*** Exercise data ***
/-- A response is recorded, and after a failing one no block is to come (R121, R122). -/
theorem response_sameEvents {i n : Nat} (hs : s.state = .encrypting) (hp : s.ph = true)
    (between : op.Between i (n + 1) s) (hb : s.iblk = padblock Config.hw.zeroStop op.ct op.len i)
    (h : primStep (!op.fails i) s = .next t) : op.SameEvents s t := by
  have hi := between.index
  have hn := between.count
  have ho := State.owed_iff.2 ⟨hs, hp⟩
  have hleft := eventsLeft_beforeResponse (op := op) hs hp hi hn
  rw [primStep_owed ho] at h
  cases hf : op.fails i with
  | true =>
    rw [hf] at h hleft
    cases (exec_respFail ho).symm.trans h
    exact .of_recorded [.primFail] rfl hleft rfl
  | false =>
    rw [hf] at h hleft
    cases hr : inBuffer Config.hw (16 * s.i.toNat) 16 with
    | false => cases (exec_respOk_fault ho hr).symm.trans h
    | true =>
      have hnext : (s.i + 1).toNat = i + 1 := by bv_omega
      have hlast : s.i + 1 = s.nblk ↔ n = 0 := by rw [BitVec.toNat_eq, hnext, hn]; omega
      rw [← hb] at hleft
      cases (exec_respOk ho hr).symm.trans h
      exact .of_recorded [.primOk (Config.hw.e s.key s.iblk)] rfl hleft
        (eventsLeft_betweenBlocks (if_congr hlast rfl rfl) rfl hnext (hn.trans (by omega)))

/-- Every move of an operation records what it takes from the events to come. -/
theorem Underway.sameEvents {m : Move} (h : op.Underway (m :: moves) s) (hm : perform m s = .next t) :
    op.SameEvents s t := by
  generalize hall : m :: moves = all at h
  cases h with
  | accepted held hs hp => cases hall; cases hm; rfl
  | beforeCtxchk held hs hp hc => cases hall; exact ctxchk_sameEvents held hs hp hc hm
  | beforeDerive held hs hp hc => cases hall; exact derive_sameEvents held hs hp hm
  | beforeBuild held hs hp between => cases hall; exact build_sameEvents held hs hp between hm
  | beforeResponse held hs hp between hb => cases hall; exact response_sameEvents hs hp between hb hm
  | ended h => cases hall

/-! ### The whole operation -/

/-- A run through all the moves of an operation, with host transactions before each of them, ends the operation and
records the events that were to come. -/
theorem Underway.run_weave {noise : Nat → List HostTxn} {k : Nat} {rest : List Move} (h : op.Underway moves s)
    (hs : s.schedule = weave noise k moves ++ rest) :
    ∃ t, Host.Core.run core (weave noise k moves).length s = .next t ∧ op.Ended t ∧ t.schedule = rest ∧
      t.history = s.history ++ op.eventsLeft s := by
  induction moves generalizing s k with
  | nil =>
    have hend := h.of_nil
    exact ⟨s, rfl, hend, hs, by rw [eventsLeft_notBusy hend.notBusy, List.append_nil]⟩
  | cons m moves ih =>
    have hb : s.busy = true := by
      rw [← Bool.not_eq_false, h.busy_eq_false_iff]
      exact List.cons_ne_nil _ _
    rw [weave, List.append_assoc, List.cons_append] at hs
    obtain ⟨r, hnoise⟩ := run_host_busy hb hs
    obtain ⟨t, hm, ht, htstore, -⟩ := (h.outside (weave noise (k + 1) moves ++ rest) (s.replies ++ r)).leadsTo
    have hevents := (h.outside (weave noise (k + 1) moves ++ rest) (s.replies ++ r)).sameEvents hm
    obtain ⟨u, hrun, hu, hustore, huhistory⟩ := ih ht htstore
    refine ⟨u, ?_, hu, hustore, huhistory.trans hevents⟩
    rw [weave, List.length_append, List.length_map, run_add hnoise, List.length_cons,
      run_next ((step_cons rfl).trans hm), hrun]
*** End of Exercise data ***
> **Description of the task**:
Copy every line of the data above in which the string "htstore" appears.

> **Answer to the problem**:
    obtain ⟨t, hm, ht, htstore, -⟩ := (h.outside (weave noise (k + 1) moves ++ rest) (s.replies ++ r)).leadsTo
    obtain ⟨u, hrun, hu, hustore, huhistory⟩ := ih ht htstore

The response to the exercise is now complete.